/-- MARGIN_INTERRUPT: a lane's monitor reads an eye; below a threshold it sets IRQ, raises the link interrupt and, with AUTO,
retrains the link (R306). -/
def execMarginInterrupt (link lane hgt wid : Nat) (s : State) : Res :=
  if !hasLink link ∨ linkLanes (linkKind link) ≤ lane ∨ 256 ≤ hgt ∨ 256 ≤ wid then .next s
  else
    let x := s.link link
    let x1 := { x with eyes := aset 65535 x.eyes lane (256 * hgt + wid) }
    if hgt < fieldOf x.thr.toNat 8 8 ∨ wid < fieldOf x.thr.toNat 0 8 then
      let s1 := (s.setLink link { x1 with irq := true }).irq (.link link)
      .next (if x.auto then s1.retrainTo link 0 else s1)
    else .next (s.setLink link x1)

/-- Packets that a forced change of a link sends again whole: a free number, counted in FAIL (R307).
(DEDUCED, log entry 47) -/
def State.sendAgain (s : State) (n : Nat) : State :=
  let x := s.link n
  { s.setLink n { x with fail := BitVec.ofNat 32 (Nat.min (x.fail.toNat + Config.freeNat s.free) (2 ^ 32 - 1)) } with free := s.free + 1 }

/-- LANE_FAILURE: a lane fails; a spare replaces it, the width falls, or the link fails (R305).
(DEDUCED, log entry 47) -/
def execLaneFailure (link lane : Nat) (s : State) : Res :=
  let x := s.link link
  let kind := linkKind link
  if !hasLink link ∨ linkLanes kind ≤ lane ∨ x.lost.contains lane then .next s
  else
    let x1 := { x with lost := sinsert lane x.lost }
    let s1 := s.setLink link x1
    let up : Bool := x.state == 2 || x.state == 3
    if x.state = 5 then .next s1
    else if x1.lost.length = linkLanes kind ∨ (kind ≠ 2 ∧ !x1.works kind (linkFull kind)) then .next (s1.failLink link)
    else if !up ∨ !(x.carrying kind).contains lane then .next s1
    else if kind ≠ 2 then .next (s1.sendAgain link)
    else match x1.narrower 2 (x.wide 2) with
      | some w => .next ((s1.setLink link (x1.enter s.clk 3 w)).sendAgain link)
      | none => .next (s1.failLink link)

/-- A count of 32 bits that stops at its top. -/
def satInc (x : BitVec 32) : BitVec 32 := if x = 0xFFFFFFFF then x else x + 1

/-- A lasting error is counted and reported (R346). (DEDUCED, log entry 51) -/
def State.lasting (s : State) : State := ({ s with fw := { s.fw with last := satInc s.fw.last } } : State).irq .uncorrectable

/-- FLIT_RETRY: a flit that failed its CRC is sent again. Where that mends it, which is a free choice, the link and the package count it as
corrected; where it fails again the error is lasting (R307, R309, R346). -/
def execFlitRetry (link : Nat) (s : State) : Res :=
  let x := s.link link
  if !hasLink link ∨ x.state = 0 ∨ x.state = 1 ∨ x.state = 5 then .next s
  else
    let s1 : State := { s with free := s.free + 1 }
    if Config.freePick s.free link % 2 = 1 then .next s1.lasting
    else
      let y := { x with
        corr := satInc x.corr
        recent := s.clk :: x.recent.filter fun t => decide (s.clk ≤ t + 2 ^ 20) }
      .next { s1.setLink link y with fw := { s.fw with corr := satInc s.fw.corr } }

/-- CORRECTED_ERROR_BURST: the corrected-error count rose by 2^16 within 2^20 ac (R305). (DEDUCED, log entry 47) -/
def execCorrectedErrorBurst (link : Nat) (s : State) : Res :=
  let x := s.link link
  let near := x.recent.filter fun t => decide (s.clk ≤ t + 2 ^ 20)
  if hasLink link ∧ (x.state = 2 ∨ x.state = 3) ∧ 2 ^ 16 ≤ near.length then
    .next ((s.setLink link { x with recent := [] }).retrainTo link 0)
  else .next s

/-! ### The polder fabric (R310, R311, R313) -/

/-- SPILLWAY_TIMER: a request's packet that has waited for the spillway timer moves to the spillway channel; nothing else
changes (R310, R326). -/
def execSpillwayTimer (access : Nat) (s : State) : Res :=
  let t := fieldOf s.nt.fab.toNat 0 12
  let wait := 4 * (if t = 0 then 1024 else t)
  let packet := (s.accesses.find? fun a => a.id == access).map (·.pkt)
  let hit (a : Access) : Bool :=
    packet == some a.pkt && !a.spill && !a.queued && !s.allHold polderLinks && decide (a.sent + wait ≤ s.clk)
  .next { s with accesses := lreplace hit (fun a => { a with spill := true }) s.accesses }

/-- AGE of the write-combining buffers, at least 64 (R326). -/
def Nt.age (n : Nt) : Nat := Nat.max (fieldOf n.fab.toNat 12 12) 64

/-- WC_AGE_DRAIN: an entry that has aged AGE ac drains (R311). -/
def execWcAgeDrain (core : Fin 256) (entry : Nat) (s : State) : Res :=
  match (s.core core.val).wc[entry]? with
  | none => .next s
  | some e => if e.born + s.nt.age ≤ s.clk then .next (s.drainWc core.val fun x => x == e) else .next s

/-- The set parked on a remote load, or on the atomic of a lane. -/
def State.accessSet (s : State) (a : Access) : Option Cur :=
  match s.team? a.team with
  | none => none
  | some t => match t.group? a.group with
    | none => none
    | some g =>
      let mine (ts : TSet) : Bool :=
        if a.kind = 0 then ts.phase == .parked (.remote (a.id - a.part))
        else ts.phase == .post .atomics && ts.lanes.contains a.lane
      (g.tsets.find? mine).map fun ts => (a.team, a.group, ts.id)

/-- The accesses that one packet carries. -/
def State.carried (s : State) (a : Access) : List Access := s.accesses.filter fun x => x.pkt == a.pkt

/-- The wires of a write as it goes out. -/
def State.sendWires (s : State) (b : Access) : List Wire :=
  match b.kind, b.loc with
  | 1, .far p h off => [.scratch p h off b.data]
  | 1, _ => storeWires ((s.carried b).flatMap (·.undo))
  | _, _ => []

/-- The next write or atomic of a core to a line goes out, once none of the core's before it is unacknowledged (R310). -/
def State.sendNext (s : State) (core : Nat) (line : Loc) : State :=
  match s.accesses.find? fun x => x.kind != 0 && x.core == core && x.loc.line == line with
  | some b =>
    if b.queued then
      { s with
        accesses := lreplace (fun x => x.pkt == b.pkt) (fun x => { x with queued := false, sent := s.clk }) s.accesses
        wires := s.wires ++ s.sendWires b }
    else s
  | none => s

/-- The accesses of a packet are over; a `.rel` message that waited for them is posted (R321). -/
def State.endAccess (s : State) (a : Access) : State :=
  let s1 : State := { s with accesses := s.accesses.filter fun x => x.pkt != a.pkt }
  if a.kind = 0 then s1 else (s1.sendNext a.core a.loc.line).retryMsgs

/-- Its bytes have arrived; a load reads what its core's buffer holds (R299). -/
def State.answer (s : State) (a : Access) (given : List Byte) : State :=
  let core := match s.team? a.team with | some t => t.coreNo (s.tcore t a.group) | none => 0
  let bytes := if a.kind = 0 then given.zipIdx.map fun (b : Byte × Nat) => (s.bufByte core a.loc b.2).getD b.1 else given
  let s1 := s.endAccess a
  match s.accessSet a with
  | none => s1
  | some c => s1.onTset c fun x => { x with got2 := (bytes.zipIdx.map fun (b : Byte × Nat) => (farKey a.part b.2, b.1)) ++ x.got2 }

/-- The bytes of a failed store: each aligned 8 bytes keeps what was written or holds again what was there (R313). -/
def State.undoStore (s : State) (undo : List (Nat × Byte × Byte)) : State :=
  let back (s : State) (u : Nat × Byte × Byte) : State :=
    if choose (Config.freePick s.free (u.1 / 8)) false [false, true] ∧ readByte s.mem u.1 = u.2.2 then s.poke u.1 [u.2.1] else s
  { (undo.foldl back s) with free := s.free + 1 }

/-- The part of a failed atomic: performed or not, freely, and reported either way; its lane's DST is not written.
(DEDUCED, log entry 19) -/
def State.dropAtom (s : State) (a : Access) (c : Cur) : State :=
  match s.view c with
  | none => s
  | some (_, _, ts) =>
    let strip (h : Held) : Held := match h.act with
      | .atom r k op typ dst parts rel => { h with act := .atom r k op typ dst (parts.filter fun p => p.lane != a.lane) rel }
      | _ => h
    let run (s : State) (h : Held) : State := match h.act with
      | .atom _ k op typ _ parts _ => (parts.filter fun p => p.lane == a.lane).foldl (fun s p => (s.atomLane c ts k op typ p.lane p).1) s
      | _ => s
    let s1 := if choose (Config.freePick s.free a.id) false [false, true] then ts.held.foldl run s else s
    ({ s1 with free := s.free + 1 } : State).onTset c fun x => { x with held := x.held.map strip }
========
Starting at the line above that contains "corr := satInc x.corr", write out each line exactly until the line that contains "none => .next s" has been written, and stop there.

> Your solution:
        corr := satInc x.corr
        recent := s.clk :: x.recent.filter fun t => decide (s.clk ≤ t + 2 ^ 20) }
      .next { s1.setLink link y with fw := { s.fw with corr := satInc s.fw.corr } }

/-- CORRECTED_ERROR_BURST: the corrected-error count rose by 2^16 within 2^20 ac (R305). (DEDUCED, log entry 47) -/
def execCorrectedErrorBurst (link : Nat) (s : State) : Res :=
  let x := s.link link
  let near := x.recent.filter fun t => decide (s.clk ≤ t + 2 ^ 20)
  if hasLink link ∧ (x.state = 2 ∨ x.state = 3) ∧ 2 ^ 16 ≤ near.length then
    .next ((s.setLink link { x with recent := [] }).retrainTo link 0)
  else .next s

/-! ### The polder fabric (R310, R311, R313) -/

/-- SPILLWAY_TIMER: a request's packet that has waited for the spillway timer moves to the spillway channel; nothing else
changes (R310, R326). -/
def execSpillwayTimer (access : Nat) (s : State) : Res :=
  let t := fieldOf s.nt.fab.toNat 0 12
  let wait := 4 * (if t = 0 then 1024 else t)
  let packet := (s.accesses.find? fun a => a.id == access).map (·.pkt)
  let hit (a : Access) : Bool :=
    packet == some a.pkt && !a.spill && !a.queued && !s.allHold polderLinks && decide (a.sent + wait ≤ s.clk)
  .next { s with accesses := lreplace hit (fun a => { a with spill := true }) s.accesses }

/-- AGE of the write-combining buffers, at least 64 (R326). -/
def Nt.age (n : Nt) : Nat := Nat.max (fieldOf n.fab.toNat 12 12) 64

/-- WC_AGE_DRAIN: an entry that has aged AGE ac drains (R311). -/
def execWcAgeDrain (core : Fin 256) (entry : Nat) (s : State) : Res :=
  match (s.core core.val).wc[entry]? with
  | none => .next s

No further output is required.